Price: $3,499, Case Size: 42mm Case Height: 13.85, mm Lug to Lug: 54mm, Lug Width: 21mm, Crystal: Sapphire, Water Resistance: 100 meters, Movement: Automatic BALL RR1201-C
Ball Watch’s take on the familiar blue-and-red “Pepsi” design pioneered by Rolex back in the 1950s is a rugged, 42mm steel timepiece whose bicolor, bidirectional GMT bezel is made of scratch-resistant sapphire. The dial features a 24-hour scale on its main face rather than a traditional 12-hour layout, with 12 corresponding hour markers instead placed on an inside flange. Using the red-tipped GMT hand along with both scales, the wearer can potentially read three time zones at once. Like all watches from Ball, the dial uses tritium-filled micro-gas tubes for its luminous elements rather than the more common Super-LumiNova; the former glows brighter and longer than the latter and requires no outside light source to activate. Beating inside is an ETA-based, COSC-certified, self-winding movement, protected from magnetic fields up to 4,800 A/m and impacts up to 7,500 Gs.
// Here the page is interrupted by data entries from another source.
/-- The parameter tables, by table, row and index. Tables 0x01 to 0x12 are those of R330. Tables from 0x81 hold the
bundle's own parameters by section (R361): 0x81 estimator, 0x82 zone profiles, 0x83 reversal and nudging, 0x84 and 0x85
open and close Stake tables, 0x86 roles, 0x87 interlock, 0x88 triad, 0x89 Sedge connections, 0x8A edge_map, 0x91 panel
signal maps, 0x92 doorway policy. -/
def pRow (table row idx : Nat) : Option PRow :=
  match table, row with
  | 0x01, 0 => some (pax 1 100 10000)
  | 0x01, 1 => some (pax 1000 60000 1000000)
  | 0x01, 2 => some (pax 0 300 5000)
  | 0x01, 3 => some (pax 0 300 5000)
  | 0x02, 0 => some (ptile 20 300 2000)
  | 0x02, 1 => some (ptile 500 6000 30000)
  | 0x02, 2 => some (ptile 0 1500 5000)
  | 0x02, 3 => some (ptile 500 8000 30000)
  | 0x02, 4 => some (ptile 20 500 2000)
  | 0x02, 5 => some (ptile 1 15 60)
  | 0x02, 6 => some (ptile 0 0 300)
  | 0x03, r => limitRow r idx
  | 0x04, 0 => some { lo := 0, dflt := 2, hi := 2, axis := true }
  | 0x04, 1 => some (pax 1 4000 65535)
  | 0x04, 2 => some (pax 1 1 65535)
  | 0x04, 3 => some (pax 100 5000 50000)
  | 0x04, 4 => some (pax 1 10 100)
  | 0x04, 5 => some (pax 100 2000 50000)
  | 0x04, 6 => some (pax 1 1000 100000)
  | 0x04, 7 => some (pax 1 2000 1000000)
  | 0x05, 0 => some { lo := 20000, dflt := 40000, hi := 80000, axis := true, vals := [20000, 40000, 80000] }
  | 0x05, 1 => some (pax 10000 40000 40000)
  | 0x05, 2 => some (pax 50 300 2000)
  | 0x05, 3 => some (pax 20 140 155)
  | 0x05, 4 => some (pax 10 18 150)
  | 0x05, 5 => some (pax 50 1000 20000)
  | 0x05, 6 => some (pax 1 10 100)
  | 0x06, 0 => some (pax 0 0 1)
  | 0x06, 1 => some (pax 256 4096 16777215)
  | 0x06, 2 => some { lo := 16, dflt := 16, hi := 256, axis := true, vals := [16, 32, 64, 128, 256] }
  | 0x06, 3 => some (pax 1 100 1000)
  | 0x06, 4 => some (pax 100 5000 100000)
  | 0x07, 0 => some (pax 0 0 2)
  | 0x07, 1 => some (pax 0 0 1)
  | 0x07, 2 => some (pax (-100000) 0 1000000)
  | 0x07, 3 => some (pax 100 1000 20000)
  | 0x07, 4 => some (pax 100 500 20000)
  | 0x07, 5 => some (pax 1 20 1000)
  | 0x07, 6 => some (pax 100 2000 20000)
  | 0x07, 7 => some (pax 0 0 1)
  | 0x07, 8 => some (pax 0 0 2000)
  | 0x07, 9 => some (pax 1 4 30)
  | 0x08, 0 => some (pax 0 1 1)
  | 0x08, 1 => some (pax 1 2 8)
  | 0x08, 2 => some (pax 0 0 1)
  | 0x08, 3 => some (pax 4 50 5000)
  | 0x08, 4 => some (pax 0 0 2000000)
  | 0x08, 5 => some (pax 1 8 1000)
  | 0x08, 6 => some (pax 0 0 1)
  | 0x08, 7 => some (pax 5 20 60)
  | 0x08, 8 => some (pax 10 1000 10000)
  | 0x08, 9 => some (pax 0 0 1)
  | 0x08, 10 => some (pax 0 0 1)
  | 0x08, 11 => some (pax 10 25 32)
  | 0x08, 12 => some (pax 0 1 1)
  | 0x08, 13 => some (pax 0 0 1)
  | 0x08, 14 => some (pax 0 0 2)
  | 0x08, 15 => some (pax 100000 1000000 4000000)
  | 0x08, 16 => some { lo := 0, dflt := 0, hi := 1000, axis := true, step := 10 }
  | 0x08, 17 => some (pax 1 20 100)
  | 0x08, 18 => some (pax 1 4 64)
  | 0x08, 19 => some (pax 0 0 4294967295)
  | 0x08, 20 => some (pax 1 1 65535)
  | 0x08, 21 => some (pax 1 1 65535)
  | 0x08, 22 => some { lo := -1, dflt := 1, hi := 1, axis := true, vals := [-1, 1] }
  | 0x08, 23 => some (pax 1 200 100000)
  | 0x08, 24 => some (pax 1 100 10000)
  | 0x08, 25 => some (pax 1 4 1000)
  | 0x09, 0 => some (ptile 0 1 1)
  | 0x09, 1 => some (psafe 2 6 8)
  | 0x09, 2 => some (psafe 500 2000 50000)
  | 0x09, 3 => some (psafe 0 20 500)
  | 0x09, 4 => some (psafe 500 1000 50000)
  | 0x09, 5 => some (psafe 1 4 64)
  | 0x09, 6 => some (ptile 500 5000 100000)
  | 0x09, 7 => some (ptile 0 1 1)
  | 0x0A, 0 => some (ptile 10 25 100)
  | 0x0A, 1 => some (ptile 10 300 3600)
  | 0x0A, 2 => some (ptile 10 120 3600)
  | 0x0B, 0 => some (penum 2 0 10)
  | 0x0B, 1 => some (if idx = 9 then { lo := 4000, dflt := 10000, hi := 16000, idx := 10, step := 500 }
      else { lo := 1000, dflt := 3000, hi := 6000, idx := 10, step := 250 })
  | 0x0B, 2 => some { lo := 0, dflt := 10, hi := 50, idx := 10 }
  | 0x0B, 3 => some (penum 2 0 10)
  | 0x0B, 4 => some (penum 3 1 10)
  | 0x0B, 5 => some (ptile 1 60 3600)
  | 0x0B, 6 => some (ptile 14 14 90)
  | 0x0B, 7 => some (ptile 1 2 10)
  | 0x0B, 8 => some (penum 10)
  | 0x0B, 9 => some (psafe 1000 2000 20000)
  | 0x0C, 0 => some (penum 2 0 16)
  | 0x0C, 1 => some (penum 2 1 16)
  | 0x0C, 2 => some { lo := 1, dflt := 3000, hi := 65535, idx := 16 }
  | 0x0C, 3 => some (penum 2 (if idx = 8 ∨ idx = 9 then 1 else 0) 16)
  | 0x0C, 4 => some (penum 3 (if idx ≤ 9 then (if idx % 2 = 0 then 1 else 2) else 0) 16)
  | 0x0C, 5 => some (psafe 100 150 500)
  | 0x0C, 6 => some (psafe 5 20 1000)
  | 0x0C, 7 => some { lo := 1, dflt := 100, hi := 2000, idx := 4, safety := true }
  | 0x0D, 0 => some (penum 2 0 2)
  | 0x0D, 1 => some (ptile 0 0 127)
  | 0x0D, 2 => some (penum 2 0 2)
  | 0x0D, 3 => some (penum 2 0 2)
  | 0x0D, 4 => some (ptile 2 3 10)
  | 0x0D, 5 => some (ptile 1 1000 1000000)
  | 0x0D, 6 => some (ptile 1 8 64)
  | 0x0D, 7 => some (ptile 1 10 3600)
  | 0x0E, 0 => some (penum 2)
  | 0x0E, 1 => some (ptile 0 0 63)
  | 0x0E, 2 => some (ptile 250 1000 10000)
  | 0x0E, 3 => some (ptile 0 900 9980)
  | 0x0E, 4 => some { lo := 0, dflt := 0, hi := 9999990, idx := 8, step := 10 }
  | 0x0E, 5 => some { lo := 0, dflt := 0, hi := 15, idx := 8 }
  | 0x0F, 0 => some (penum 5 0 2)
  | 0x0F, 1 => some { lo := 10, dflt := 500, hi := 1000, idx := 2 }
  | 0x0F, 2 => some { lo := 10, dflt := 2000, hi := 8000, idx := 2 }
  | 0x0F, 3 => some { lo := 50, dflt := 80, hi := 90, idx := 2 }
  | 0x0F, 4 => some { lo := 50, dflt := 75, hi := 90, idx := 2 }
  | 0x0F, 5 => some { lo := 1, dflt := 2, hi := 16, idx := 2 }
  | 0x0F, 6 => some { lo := 0, dflt := 750, hi := 1000, idx := 2 }
  | 0x0F, 7 => some (penum 2 0 2)
  | 0x0F, 8 => some { lo := 0, dflt := 0, hi := 4294967295, idx := 2, step := 4096 }
  | 0x0F, 9 => some { lo := 0, dflt := 0, hi := 4294967295, idx := 2 }
  | 0x0F, 10 => some { lo := 0, dflt := 0, hi := 536870911, idx := 2 }
  | 0x0F, 11 => some { lo := 0, dflt := 0, hi := 536870911, idx := 2 }
  | 0x0F, 12 => some { lo := 0, dflt := 0, hi := 8, idx := 2 }
  | 0x0F, 13 => some { lo := 0, dflt := 0, hi := 4294967295, idx := 2 }
  | 0x0F, 14 => some { lo := 0, dflt := 0, hi := 4294967295, idx := 2 }
  | 0x10, 0 => some { lo := 1000, dflt := 19200, hi := 20000, idx := 2 }
  | 0x10, 1 => some { lo := 13, dflt := 13, hi := 26, idx := 2 }
  | 0x10, 2 => some { lo := 1, dflt := 3, hi := 255, idx := 2 }
  | 0x11, 0 => some (penum 2)
  | 0x11, 1 => some (penum 2 1)
  | 0x11, 2 => some (penum 2)
  | 0x11, 3 => some (penum 3)
  | 0x11, 4 => some (penum 2)
  | 0x11, 5 => some (ptile 500 3000 10000)
  | 0x11, 6 => some (ptile 100 2000 100000)
  | 0x11, 7 => some (ptile (-80) 0 80)
  | 0x11, 8 => some (ptile 10 3600 86400)
  | 0x11, 9 => some { lo := 0, dflt := 2, hi := 2, idx := 4, safety := true }
  | 0x11, 10 => some (psafe 1 10 100)
  | 0x11, 11 => some (ptile 1 10 100)
  | 0x11, 12 => some (ptile 0 0 67108863)
  | 0x12, 0 => some (penum 2 0 2)
  | 0x12, 1 => some { lo := 0, dflt := idx, hi := 31, idx := 2 }
  | 0x12, 2 => some (penum 4 0 2)
  | 0x12, 3 => some { lo := 0, dflt := 0, hi := 4294967295, idx := 2 }
  | 0x12, 4 => some { lo := 0, dflt := 0, hi := 65535, idx := 2 }
  | 0x12, 5 => some { lo := 0, dflt := 0, hi := 4294967295, idx := 2 }
  | 0x12, 6 => some { lo := 1, dflt := 24, hi := 30, idx := 2 }
  | 0x12, 7 => some { lo := 0, dflt := 0, hi := 4294967295, idx := 2 }
  | 0x12, 8 => some { lo := 0, dflt := 0, hi := 4094, idx := 2 }
  | 0x12, 9 => some { lo := 0, dflt := 6, hi := 7, idx := 2 }
  | 0x81, 0 => some { lo := 100, dflt := 40000, hi := 1000000, axis := true, safety := true }
  | 0x81, 1 => some { lo := 100, dflt := 30000, hi := 500000, axis := true, safety := true }
  | 0x81, 2 => some { lo := 0, dflt := 20, hi := 500, axis := true, safety := true }
  | 0x81, 3 => some { lo := 0, dflt := 0, hi := 5000, axis := true, safety := true }
  | 0x81, 4 => some { lo := -1, dflt := 0, hi := 1, axis := true, safety := true }
  | 0x81, 5 => some (psafe 0 40 80)
  | 0x82, 0 => some { lo := 0, dflt := 4000000, hi := 16000000, idx := 8, safety := true, step := 62500 }
  | 0x82, 1 => some { lo := 0, dflt := 40, hi := 1000, idx := 8, safety := true }
  | 0x82, 2 => some { lo := 1, dflt := 4, hi := 16, idx := 8, safety := true }
  | 0x82, 3 => some { lo := 10, dflt := 150, hi := 2000, idx := 8, safety := true }
  | 0x82, 4 => some { lo := 0, dflt := 1, hi := 1, idx := 8, safety := true }
  | 0x82, 5 => some { lo := 0, dflt := 1, hi := 1, idx := 8, safety := true }
  | 0x82, 6 => some { lo := 0, dflt := 0, hi := 2, idx := 8, safety := true }
  | 0x82, 7 => some { lo := 0, dflt := 0, hi := 1, idx := 8, safety := true }
  | 0x82, 8 => some { lo := 0, dflt := 500, hi := 10000, idx := 8, safety := true }
  | 0x82, 9 => some { lo := 0, dflt := 0, hi := 1000000, idx := 8, safety := true }
  | 0x82, 10 => some { lo := 0, dflt := 500, hi := 20000, idx := 8, safety := true }
  | 0x82, 11 => some { lo := 0, dflt := 0, hi := 1, idx := 8, safety := true }
  | 0x83, 0 => some (psafe 100 500 10000)
  | 0x83, 1 => some (psafe 10 100 500)
  | 0x83, 2 => some (psafe 500 8000 30000)
  | 0x83, 3 => some (psafe 0 3 15)
  | 0x83, 4 => some (psafe 10 60 600)
  | 0x83, 5 => some (psafe 0 1 1)
  | 0x83, 6 => some (psafe 0 1000000 1000000)
  | 0x86, 0 => some { lo := 0, dflt := roleDefault idx, hi := 255, idx := 22, safety := true }
  | 0x87, 0 => some (psafe 10 500 5000)
  | 0x87, 1 => some (psafe 0 1 2)
  | 0x87, 2 => some (psafe 0 30 300)
  | 0x87, 3 => some (psafe 0 0 31)
  | 0x87, 4 => some (psafe 0 0 67108863)
  | 0x87, 5 => some (psafe 0 0 67108863)
  | 0x87, 6 => some (psafe 1 24 168)
  | 0x88, 1 => some (psafe 1 480 4320)
  | 0x88, 2 => some (psafe 0 24 168)
  | 0x89, 0 => some { lo := 0, dflt := 1, hi := 1, idx := 32, safety := true }
  | 0x89, 1 => some { lo := 0, dflt := 0, hi := 4294967295, idx := 32, safety := true }
  | 0x89, 2 => some { lo := 0, dflt := 0, hi := 4294967295, idx := 32, safety := true }
  | 0x89, 3 => some { lo := 0, dflt := 0, hi := 1, idx := 32, safety := true }
  | 0x89, 4 => some { lo := 250, dflt := 10000, hi := 1000000, idx := 32, safety := true }
  | 0x89, 5 => some { lo := 100, dflt := 20000, hi := 655350, idx := 32, safety := true }
  | 0x89, 6 => some { lo := 100, dflt := 20000, hi := 655350, idx := 32, safety := true }
  | 0x89, 7 => some { lo := 0, dflt := 50, hi := 1000, idx := 32, safety := true }
  | 0x89, 8 => some { lo := 1, dflt := 4, hi := 255, idx := 32, safety := true }
  | 0x89, 9 => some { lo := 1, dflt := 100, hi := 10000, idx := 32, safety := true }
  | 0x89, 10 => some { lo := 1, dflt := 2, hi := 16, idx := 32, safety := true }
  | 0x89, 11 => some { lo := 1, dflt := 3, hi := 255, idx := 32, safety := true }
  | 0x89, 12 => some { lo := 1, dflt := 1, hi := 24, idx := 32, safety := true }
  | 0x8A, 0 => some { lo := 0, dflt := if idx = 0 then 1 else 2, hi := 7, idx := 2, safety := true }
  | 0x92, 0 => some (penum 2)
  | 0x92, 1 => some (penum 2)
  | 0x92, 2 => some (penum 2 1)
  | 0x92, 3 => some (penum 2)
  | _, _ => none

/-- The axis code in a parameter key: 3 for the tile as a whole. -/
def axisCode : Option AxisId → Nat
  | none => 3
  | some a => a.num

/-- The key of a parameter in a store. -/
def pKey (table row idx : Nat) (a : Option AxisId) : Nat := ((table * 256 + row) * 256 + idx) * 4 + axisCode a

/-- The table, row and index of a key. -/
def pKeyTable (k : Nat) : Nat := k / 4 / 65536
def pKeyRow (k : Nat) : Nat := k / 4 / 256 % 256
def pKeyIdx (k : Nat) : Nat := k / 4 % 256

/-- The default of a key: the table's, 0 for parameters that have none of their own. -/
def pDefault (k : Nat) : Int :=
  match pRow (pKeyTable k) (pKeyRow k) (pKeyIdx k) with
  | some r => r.dflt
  | none => 0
Price: 920 Euros, Case Size: 39mm Case Height: 12mm, Lug to Lug: 47mm, Lug Width: 20mm, Crystal: Sapphire, Water Resistance: 100 meters, Movement: Automatic Soprod C125
Founded in France in 2017, Baltic has swiftly staked out its spot on the independent microbrand scene with its vintage-influenced collection, particularly the Aquascaphe, a retro divers’ watch heavily influenced by midcentury classics like Blancpain’s Bathyscaphe models. For the GMT version of the Aquascaphe, Baltic replaced the base model’s unidirectional bezel with 60-minute dive scale with a more travel-friendly, bidirectional (and bicolor) 24-hour bezel, which can be used in conjunction with a central arrow-tipped hand to read the time in a second time zone. The dive-watch DNA of the Aquascaphe series is clearly present, with the dial sporting geometric hour markers, plentiful lume on the markers and hands, and a 100-meter water resistance (half of the diving model’s 200-meter rating, but still substantial). Adding to the value proposition is Baltic’s use of a self-winding Soprod movement inside the brushed steel case.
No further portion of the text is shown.